WHAT THIS TASK INVOLVES => If a line in the records below holds the string "hostNew", count it; give only the total.

....

/-- MAP (25 R261 to R264, R271, R275, R276; 29 R310; 31 R344). An end step into a compressed destination that a pinned line's present value does not fit is refused with reason 8 (assumption log 42). -/
def execMap (s : State) : Host.Outcome State Fault Refusal :=
  s.runCmd 3 fun s k c e =>
    let va := cmdField e 8 8
    let level := cmdField e 16 1 % 4
    let p : W64 := BitVec.ofNat 64 (cmdField e 24 8)
    let global := va / 2 ^ 55 % 4 == 1
    let asid := tagAsid c.asid va
    let span := levelSpan level
    let base := va / span * span
    if 2 ^ 56 ≤ va then .refused 5
    else
      match s.walkTo asid va level with
      | none => .refused 5
      | some (pa, old) =>
        let leaf := pteV p && pteLeaf p
        let oldLeaf := pteV old && pteLeaf old
        let rev := (s.writePte k asid base level pa p).rev
        if pteBad level p global || s.mapBad k p rev then .refused 7
        else if oldLeaf && pteMig old && pteMig p && p != old then .refused 7
        else if oldLeaf && pteMig old && !pteMig p then
          if moveFields p != moveFields old || !leaf then .refused 8
          else
            let size := levelSize level
            let x0 : Xlat := ⟨base, size, pteAddr old, old⟩
            let x1 : Xlat := ⟨base, size, pteAddr p, p⟩
            match s.copyPage x0 x1 (size / 128) with
            | none => .refused 8
            | some s1 =>
              let s2 := s1.writePte k asid base level pa p
              let pins := (s2.ctxs.flatMap fun q => q.2.pins).filter fun l => keyAsid l == asid && base ≤ keyVa l && keyVa l < base + size
              match s2.writePinned x1 pins with
              | none => .refused 8
              | some s3 =>
                let landed := fun (key : Nat) => keyAsid key == asid && base ≤ keyVa key && keyVa key < base + size
                .done { s3 with
                  llc := s3.llc.map fun l =>
                    if landed (l.1 % 2 ^ 66) then (l.1, { l.2 with stuck := false, attrs := pteAttrs p }) else l }
        else
          let begins := oldLeaf && leaf && !pteMig old && pteMig p
          let low := s.lowered rev
          if begins && p != old ||| 0x80 then .refused 7
          else if begins || low != [] then
            match s.invalidateUnits (fun t => if begins then s.unitIn asid base span t else low.any fun e => s.unitIn e.asid e.va e.size t) with
            | (s1, false) => .waits s1
            | (s1, true) =>
              if begins then
                let s2 := s1.writePte k asid base level pa p
                let s3 : State := { s2.keepFull s1.rev asid base with
                  groups := s2.groups.map fun g => (g.1, { g.2 with resv := g.2.resv.filter fun l => !(keyAsid l.2 == asid && base ≤ keyVa l.2 && keyVa l.2 < base + span) }) }
                .done s3
              else
                match s1.dropPages k low with
                | .error _ => .waits s1
                | .ok (s2, _) => .done (((s2.writePte k asid base level pa p).keepFull s2.rev asid base).clearNew s2.rev)
          else .done (((s.writePte k asid base level pa p).keepFull s.rev asid base).clearNew s.rev)

/-! ### REPLAY, BUDGET, GPARAM, ARM, OVFPOOL (31 R325) -/

/-- REPLAY: releases the agent of a record with RETRY or FAIL; an unknown SEQ does nothing (25 R270). -/
def execReplay (s : State) : Host.Outcome State Fault Refusal :=
  s.runCmd 4 fun s k c e =>
    let seq := cmdField e 8 4
    let act := cmdField e 12 4
    if 1 < act then .refused 4
    else
      match c.open_.find? (·.1 == seq) with
      | none => .done s
      | some r => .done (s.setCtx k { c with open_ := c.open_.filter (· != r), released := c.released ++ [(r.2, act == 1)] })

/-- BUDGET: takes effect at the next period (31 R326). -/
def execBudget (s : State) : Host.Outcome State Fault Refusal :=
  s.runCmd 5 fun s k c e =>
    let p := cmdField e 8 8
    if p < 1 || 1024 < p then .refused 4
    else .done (s.setCtx k { c.inPeriod s.cycle with budgetNext := some { period := p, hbm := cmdField e 16 4, copy := cmdField e 20 4, gal := cmdField e 24 4, cxl := cmdField e 28 4 } })

/-- GPARAM: the Gallery parameters; a change of the export window first invalidates every unit of it (29 R307, R310, R313; 31 R344). -/
def execGparam (s : State) : Host.Outcome State Fault Refusal :=
  s.runCmd 6 fun s k c e =>
    let expb := cmdField e 16 8
    let expsz := cmdField e 24 4
    let gbhome := cmdField e 32 4
    let nrmdev := cmdField e 36 4
    let buddy := cmdField e 40 4
    if 2 ^ 56 ≤ expb || expb % 65536 != 0 || 2 ^ 28 < expsz || s.gal.devices ≤ gbhome || nrmdev < 1 || 4096 < nrmdev ||
       (buddy != 0xFFFF && (s.gal.devices ≤ buddy || buddy == s.gal.me)) then .refused 4
    else
      let (s1, clear) := if expb != c.expb || expsz != c.expsz then s.invalidateUnits (fun t => t.ctx == k) else (s, true)
      if !clear then .waits s1
      else .done (s1.setCtx k { s1.ctx k with djob := BitVec.ofNat 32 (cmdField e 8 4), expb := expb, expsz := expsz, gwait := cmdField e 28 4 % 32,
                                              gbhome := gbhome, nrmdev := nrmdev, buddy := buddy, broken := false })

/-- ARM: reads the launch record and PRED of a TCB; with PRED 0 the gate opens at once (31 R319, R320). -/
def execArm (s : State) : Host.Outcome State Fault Refusal :=
  s.runCmd 7 fun s k c e =>
    let a := cmdField e 8 8
    if a % 128 != 0 then .refused 4
    else if 2 ^ 56 ≤ a then .refused 5
    else
      let r := s.devReq k a
      match s.homeLine r with
      | .error .wait => .waits s
      | .error _ => .refused 5
      | .ok (s1, l) =>
        if !l.attrs.w then .refused 5
        else if s.tasks.any fun p => s.tcbKey p.2 == r.key && !p.2.done && !p.2.refused then .refused 6
        else if s1.pageFull r.asid a then .waits s
        else
          let gate := tcbPred l.data == 0
          let (n, s2) := s1.fresh
          let t : Task := { ctx := k, tcb := a, lrec := BitVec.ofNat 512 (lineNat l.data 0 64), launchId := BitVec.ofNat 32 (lineNat l.data 0x48 4), gate := gate, gateAt := n }
          let s3 := s2.homeWrite r l (byteMask 0x44 2) (lineSet l.data 0x44 2 (if gate then 1 else 0)) 0 false
          .done { s3 with tasks := tset (s3.tasks.filter fun p => s.tcbKey p.2 != r.key) n t, ctxs := tset s3.ctxs k (tgetD s3.ctxs k c) }

/-- OVFPOOL: the bases of the context's overflow pools (25 R276). -/
def execOvfpool (s : State) : Host.Outcome State Fault Refusal :=
  s.runCmd 8 fun s k c e =>
    let h := cmdField e 8 8
    let x := cmdField e 16 8
    let used := fun (tier : Bool) => s.rev.any fun r => r.ctx == k && pteC r.pte && pteOvf r.pte != 0 && pteTier r.pte == tier
    if h % 16384 != 0 || x % 16384 != 0 then .refused 4
    else if (h != c.ovfHbm && used false) || (x != c.ovfCxl && used true) then .refused 6
    else .done (s.setCtx k { c with ovfHbm := h, ovfCxl := x })

/-! ### Host accesses to device memory and to the host's own (31 R317, R318, R323, R343) -/

/-- A mapping of a frame of a tier that holds an address: the one of the lowest ASID, then of the lowest VA (31 R318). -/
def State.mappingIn (s : State) (tier : Bool) (pa : Nat) : Option RevEntry :=
  let l := s.rev.filter fun e => pteTier e.pte == tier && !pteC e.pte && pteAddr e.pte ≤ pa && pa < pteAddr e.pte + e.size
  l.foldl (fun a e => match a with
    | none => some e
    | some b => if e.asid < b.asid || (e.asid == b.asid && e.va < b.va) then some e else some b) none

/-- The mapping of a frame of HBM. -/
def State.mappingOf (s : State) (pa : Nat) : Option RevEntry := s.mappingIn false pa

/-- An address lies in the frame or the overflow slot of a compressed page. -/
def State.inCompressed (s : State) (pa : Nat) : Bool :=
  s.rev.any fun e => pteC e.pte && !pteTier e.pte &&
    (meets pa 1 (pteAddr e.pte) (pteFrame 0 e.pte) || (pteOvf e.pte != 0 && meets pa 1 ((s.ctx e.ctx).ovfHbm + 16384 * pteOvf e.pte) 16384))

/-- The operation may write. -/
def hostWrites : HostOp → Bool
  | .write _ | .fetchAdd _ _ | .swap _ _ | .cas _ _ _ => true
  | _ => false
/-- The operation returns what it read. -/
def hostReads : HostOp → Bool
  | .write _ => false
  | _ => true

/-- The new value that a host operation gives the bytes that it names; none where it writes nothing. -/
def hostNew (op : HostOp) (old n : Nat) : Option Nat :=
  match op with
  | .write d => some (ofBytes (d.take n))
  | .fetchAdd _ x => some ((old + x) % 2 ^ (8 * n))
  | .swap _ x => some (x % 2 ^ (8 * n))
  | .cas _ c x => if old = c % 2 ^ (8 * n) then some (x % 2 ^ (8 * n)) else none
  | _ => none

/-- Bytes that an operation names from offset `j` of a line that ends at offset `top`. -/
def hostBytes (op : HostOp) (j top : Nat) : Nat :=
  match op with
  | .read n | .fetchAdd n _ | .swap n _ | .cas n _ _ => min n (top - j)
  | .hold => top - j
  | .write d => min d.length (top - j)
  | .own _ | .ownRead _ | .register _ | .rings _ _ _ => 0

/-- The host sees what it read. -/
def State.hostSees (s : State) (n x : Nat) : State := { s with plat := { s.plat with hostData := bytesOf n x } }

/-- The host sees `n` bytes from offset `j` of a line that has crossed the host port of the die that sent it (01 R15). -/
def State.hostGets (s : State) (die j n : Nat) (l : Line) (poison : Bool) : State :=
  let c := s.crossOne (portBoundary die) die l poison
  c.1.hostSees n (lineNat c.2.1 j n)

/-- A host access to `n` bytes from offset `j` of the line of HBM at `pa`, sideband bytes from offset 128 on: at the home of a mapping, whether or not the host holds the line, or in HBM; not performed for compressed pages. A write without W is dropped, and an atomic then only reads (assumption log 50). Its data cross the host port of the die that performs it (01 R15; 31 R318, R343). -/
def State.hostAccess (s : State) (pa j : Nat) (op : HostOp) (n : Nat) : Option State :=
  let dropped : State := (if hostReads op then s.hostSees n (2 ^ (8 * n) - 1) else s).softError (homeDie pa)
  let hold (s : State) : State := match op with | .hold => { s with plat := { s.plat with hostOwn := ninsert s.plat.hostOwn (pa / 128) } } | _ => s
  if s.inCompressed pa then some dropped
  else
    match s.mappingOf pa with
    | none =>
      let d := physDie pa
      let l := physRead hbmSide s.hbm pa
      let old := lineNat l j n
      let s1 := hold (if hostReads op then s.hostGets d j n l (s.memPoison.contains (pa / 128 * 128)) else s)
      match hostNew op old n with
      | none => some s1
      | some x =>
        let m := byteMask j n
        let (s2, data, p) := s1.crossOne (portBoundary d) d (lineSet 0 j n x) false
        let bad := p || (s2.memPoison.contains (pa / 128 * 128) && m != fullMask)
        some { s2 with hbm := physWrite hbmSide s2.hbm pa m data, memPoison := markPoison s2.memPoison (pa / 128 * 128) bad }
    | some e =>
      let va := e.va + (pa - pteAddr e.pte)
      let r : Req := ⟨noCore, e.ctx, e.asid, va⟩
      let d := homeDie va
      let refused := hostWrites op && !pteW e.pte
      if refused && !hostReads op then some dropped
      else
        match s.homeLineFor true r with
        | .error _ => none
        | .ok (s1, l) =>
          let old := lineNat l.data j n
          let s2 := hold (if hostReads op then s1.hostGets d j n l.data l.poison else s1)
          match hostNew op old n with
          | none => some s2
          | some x =>
            if refused then some (s2.softError (homeDie pa))
            else if s2.pageFull e.asid va then none
            else
              let (s3, data, p) := s2.crossOne (portBoundary d) d (lineSet 0 j n x) false
              some (s3.homeWrite r l (byteMask j n) data 0 p)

....

ANSWER BELOW => 3